━━━ DATA PROVIDED ━━━

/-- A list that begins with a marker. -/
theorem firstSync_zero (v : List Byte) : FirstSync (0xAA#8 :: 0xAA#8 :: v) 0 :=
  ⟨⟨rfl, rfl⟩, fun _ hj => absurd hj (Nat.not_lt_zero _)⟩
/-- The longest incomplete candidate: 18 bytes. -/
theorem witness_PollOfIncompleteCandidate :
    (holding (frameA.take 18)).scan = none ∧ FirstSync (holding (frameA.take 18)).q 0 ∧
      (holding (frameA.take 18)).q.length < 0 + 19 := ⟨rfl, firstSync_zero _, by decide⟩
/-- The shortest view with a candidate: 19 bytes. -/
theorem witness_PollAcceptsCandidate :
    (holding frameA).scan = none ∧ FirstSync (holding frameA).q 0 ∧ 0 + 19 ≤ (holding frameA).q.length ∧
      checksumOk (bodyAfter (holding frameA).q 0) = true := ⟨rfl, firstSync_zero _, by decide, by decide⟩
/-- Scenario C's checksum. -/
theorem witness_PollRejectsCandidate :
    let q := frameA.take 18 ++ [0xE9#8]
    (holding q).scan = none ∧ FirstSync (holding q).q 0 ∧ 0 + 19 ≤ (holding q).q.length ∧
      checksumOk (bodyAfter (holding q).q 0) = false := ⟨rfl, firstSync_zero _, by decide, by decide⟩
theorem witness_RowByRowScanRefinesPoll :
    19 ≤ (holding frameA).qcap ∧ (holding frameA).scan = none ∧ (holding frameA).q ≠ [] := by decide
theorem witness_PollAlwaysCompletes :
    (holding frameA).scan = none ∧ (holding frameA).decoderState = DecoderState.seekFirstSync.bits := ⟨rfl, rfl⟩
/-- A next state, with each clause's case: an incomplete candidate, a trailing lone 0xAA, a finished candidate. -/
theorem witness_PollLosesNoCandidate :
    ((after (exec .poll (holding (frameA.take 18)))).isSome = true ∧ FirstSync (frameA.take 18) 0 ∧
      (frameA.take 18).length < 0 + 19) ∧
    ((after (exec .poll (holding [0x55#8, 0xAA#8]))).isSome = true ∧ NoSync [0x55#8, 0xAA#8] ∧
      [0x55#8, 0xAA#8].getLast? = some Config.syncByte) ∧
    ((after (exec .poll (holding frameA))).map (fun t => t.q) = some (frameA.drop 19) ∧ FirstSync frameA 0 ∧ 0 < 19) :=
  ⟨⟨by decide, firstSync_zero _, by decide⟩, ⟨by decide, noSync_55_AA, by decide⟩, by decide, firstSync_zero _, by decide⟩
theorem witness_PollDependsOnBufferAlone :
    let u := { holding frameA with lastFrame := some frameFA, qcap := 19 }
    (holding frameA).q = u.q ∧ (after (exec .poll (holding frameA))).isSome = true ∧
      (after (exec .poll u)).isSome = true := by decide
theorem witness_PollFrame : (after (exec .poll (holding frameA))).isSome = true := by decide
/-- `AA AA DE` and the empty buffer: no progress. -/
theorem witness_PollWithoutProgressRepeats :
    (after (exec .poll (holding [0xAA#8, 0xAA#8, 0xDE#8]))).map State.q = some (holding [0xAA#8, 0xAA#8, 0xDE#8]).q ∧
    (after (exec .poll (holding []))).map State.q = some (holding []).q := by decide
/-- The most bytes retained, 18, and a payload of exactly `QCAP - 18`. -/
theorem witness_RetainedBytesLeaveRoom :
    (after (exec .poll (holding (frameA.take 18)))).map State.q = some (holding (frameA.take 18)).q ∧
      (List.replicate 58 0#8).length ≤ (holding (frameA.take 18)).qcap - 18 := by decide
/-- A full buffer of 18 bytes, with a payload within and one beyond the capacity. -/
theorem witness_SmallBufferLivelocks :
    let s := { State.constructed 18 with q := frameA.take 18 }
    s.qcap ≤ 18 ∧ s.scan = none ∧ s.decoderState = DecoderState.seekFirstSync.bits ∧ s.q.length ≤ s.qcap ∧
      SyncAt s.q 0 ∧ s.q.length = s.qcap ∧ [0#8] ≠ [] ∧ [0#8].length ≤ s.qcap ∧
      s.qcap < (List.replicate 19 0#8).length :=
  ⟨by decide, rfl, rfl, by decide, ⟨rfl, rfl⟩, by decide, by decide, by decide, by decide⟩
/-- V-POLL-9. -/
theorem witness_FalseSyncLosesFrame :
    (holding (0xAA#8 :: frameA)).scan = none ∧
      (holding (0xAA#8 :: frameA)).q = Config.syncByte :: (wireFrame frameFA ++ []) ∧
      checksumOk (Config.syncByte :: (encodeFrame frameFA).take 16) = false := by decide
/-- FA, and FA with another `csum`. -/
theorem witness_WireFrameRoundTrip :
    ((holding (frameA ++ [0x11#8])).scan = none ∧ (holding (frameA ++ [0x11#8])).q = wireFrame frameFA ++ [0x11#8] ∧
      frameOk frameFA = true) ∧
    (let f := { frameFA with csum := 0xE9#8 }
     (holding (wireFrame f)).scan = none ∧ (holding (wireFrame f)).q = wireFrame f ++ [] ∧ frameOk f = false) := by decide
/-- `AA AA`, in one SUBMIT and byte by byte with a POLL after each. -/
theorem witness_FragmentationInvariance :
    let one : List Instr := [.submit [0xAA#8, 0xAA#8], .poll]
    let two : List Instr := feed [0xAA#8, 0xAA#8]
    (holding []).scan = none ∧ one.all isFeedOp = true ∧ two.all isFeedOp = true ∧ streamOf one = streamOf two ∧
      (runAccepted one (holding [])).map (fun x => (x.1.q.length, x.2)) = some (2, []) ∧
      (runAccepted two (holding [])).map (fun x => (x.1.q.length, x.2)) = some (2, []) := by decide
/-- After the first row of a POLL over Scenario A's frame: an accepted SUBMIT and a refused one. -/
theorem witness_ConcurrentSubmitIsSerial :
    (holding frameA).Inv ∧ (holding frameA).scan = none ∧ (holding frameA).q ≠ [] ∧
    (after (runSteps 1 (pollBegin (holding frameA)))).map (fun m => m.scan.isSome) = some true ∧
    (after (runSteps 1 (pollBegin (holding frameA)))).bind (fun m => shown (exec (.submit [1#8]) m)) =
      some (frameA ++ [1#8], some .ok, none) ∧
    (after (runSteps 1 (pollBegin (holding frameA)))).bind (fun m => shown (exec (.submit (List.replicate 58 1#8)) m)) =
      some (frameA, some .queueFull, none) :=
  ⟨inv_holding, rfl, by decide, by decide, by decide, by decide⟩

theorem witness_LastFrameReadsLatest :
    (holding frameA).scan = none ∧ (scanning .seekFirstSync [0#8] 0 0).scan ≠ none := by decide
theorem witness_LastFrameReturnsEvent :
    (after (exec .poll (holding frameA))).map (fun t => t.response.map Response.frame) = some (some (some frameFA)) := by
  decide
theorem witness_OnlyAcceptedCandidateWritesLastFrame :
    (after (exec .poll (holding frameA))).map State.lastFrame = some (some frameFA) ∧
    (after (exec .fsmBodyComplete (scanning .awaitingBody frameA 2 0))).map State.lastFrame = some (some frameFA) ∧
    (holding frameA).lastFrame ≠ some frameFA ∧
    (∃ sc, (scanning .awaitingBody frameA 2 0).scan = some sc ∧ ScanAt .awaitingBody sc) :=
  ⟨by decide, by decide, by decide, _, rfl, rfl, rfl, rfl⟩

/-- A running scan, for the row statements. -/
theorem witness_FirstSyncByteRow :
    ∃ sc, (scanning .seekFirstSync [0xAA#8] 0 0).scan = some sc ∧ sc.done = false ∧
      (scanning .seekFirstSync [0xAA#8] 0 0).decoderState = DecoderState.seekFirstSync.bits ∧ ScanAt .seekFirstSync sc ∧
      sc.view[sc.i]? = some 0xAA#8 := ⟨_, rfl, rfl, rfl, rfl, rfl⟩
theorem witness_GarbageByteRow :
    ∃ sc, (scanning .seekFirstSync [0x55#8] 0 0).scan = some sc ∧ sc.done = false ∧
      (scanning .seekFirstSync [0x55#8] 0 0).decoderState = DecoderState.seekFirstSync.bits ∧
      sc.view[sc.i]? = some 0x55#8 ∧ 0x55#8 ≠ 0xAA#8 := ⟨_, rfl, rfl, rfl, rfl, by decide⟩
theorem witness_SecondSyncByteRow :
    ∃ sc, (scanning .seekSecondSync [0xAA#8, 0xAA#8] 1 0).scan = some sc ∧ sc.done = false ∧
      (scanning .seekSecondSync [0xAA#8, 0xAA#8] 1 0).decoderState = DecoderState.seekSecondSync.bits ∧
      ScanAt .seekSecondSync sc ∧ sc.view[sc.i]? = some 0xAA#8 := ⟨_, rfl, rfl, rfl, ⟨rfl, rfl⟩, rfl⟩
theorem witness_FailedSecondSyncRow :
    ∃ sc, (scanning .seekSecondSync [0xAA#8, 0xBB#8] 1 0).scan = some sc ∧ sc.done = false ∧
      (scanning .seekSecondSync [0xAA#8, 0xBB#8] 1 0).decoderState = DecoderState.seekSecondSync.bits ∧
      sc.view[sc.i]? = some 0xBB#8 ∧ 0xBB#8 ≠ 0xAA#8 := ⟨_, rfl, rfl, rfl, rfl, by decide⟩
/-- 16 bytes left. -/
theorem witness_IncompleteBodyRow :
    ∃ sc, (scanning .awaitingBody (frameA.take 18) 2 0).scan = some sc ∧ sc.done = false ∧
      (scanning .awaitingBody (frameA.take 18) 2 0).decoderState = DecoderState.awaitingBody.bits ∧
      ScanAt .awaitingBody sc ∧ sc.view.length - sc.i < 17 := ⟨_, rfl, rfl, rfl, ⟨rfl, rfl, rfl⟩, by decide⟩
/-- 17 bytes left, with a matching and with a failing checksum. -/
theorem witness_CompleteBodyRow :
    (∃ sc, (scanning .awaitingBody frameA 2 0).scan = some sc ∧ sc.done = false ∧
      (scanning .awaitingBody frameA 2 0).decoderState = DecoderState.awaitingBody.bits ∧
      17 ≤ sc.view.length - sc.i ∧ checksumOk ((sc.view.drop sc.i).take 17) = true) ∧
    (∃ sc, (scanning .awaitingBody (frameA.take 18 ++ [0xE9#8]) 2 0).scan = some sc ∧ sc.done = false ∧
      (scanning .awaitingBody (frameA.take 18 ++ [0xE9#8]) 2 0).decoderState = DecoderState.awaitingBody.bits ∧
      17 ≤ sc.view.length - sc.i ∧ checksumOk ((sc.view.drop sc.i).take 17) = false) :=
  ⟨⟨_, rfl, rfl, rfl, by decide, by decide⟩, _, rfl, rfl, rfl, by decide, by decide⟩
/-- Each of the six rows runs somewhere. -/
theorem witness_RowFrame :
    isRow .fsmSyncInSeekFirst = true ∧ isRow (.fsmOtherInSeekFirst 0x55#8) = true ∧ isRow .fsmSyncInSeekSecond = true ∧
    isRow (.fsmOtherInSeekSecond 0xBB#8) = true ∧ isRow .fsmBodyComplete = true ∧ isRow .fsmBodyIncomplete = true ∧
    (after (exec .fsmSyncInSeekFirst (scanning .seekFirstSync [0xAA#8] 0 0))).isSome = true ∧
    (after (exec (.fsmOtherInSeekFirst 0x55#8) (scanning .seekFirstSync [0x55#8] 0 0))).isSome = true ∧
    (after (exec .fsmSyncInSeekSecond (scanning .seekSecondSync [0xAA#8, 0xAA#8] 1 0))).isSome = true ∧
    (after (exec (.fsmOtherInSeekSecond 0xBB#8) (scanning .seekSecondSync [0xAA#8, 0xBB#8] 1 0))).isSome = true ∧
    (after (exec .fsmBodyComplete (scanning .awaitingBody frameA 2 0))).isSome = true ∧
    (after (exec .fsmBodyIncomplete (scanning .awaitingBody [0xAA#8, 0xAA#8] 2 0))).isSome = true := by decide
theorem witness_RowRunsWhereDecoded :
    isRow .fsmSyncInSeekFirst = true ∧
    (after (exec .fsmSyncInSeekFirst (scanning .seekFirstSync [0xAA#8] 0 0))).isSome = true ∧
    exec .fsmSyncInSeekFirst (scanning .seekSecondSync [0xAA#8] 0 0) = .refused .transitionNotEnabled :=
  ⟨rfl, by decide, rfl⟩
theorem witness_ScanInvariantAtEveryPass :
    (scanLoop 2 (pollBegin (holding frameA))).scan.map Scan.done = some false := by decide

━━━

# [DIRECTIONS FOR THIS TASK]
From the entries above, copy every line containing the word "fsmOtherInSeekSecond".

# [OUTPUT]
    isRow (.fsmOtherInSeekSecond 0xBB#8) = true ∧ isRow .fsmBodyComplete = true ∧ isRow .fsmBodyIncomplete = true ∧
    (after (exec (.fsmOtherInSeekSecond 0xBB#8) (scanning .seekSecondSync [0xAA#8, 0xBB#8] 1 0))).isSome = true ∧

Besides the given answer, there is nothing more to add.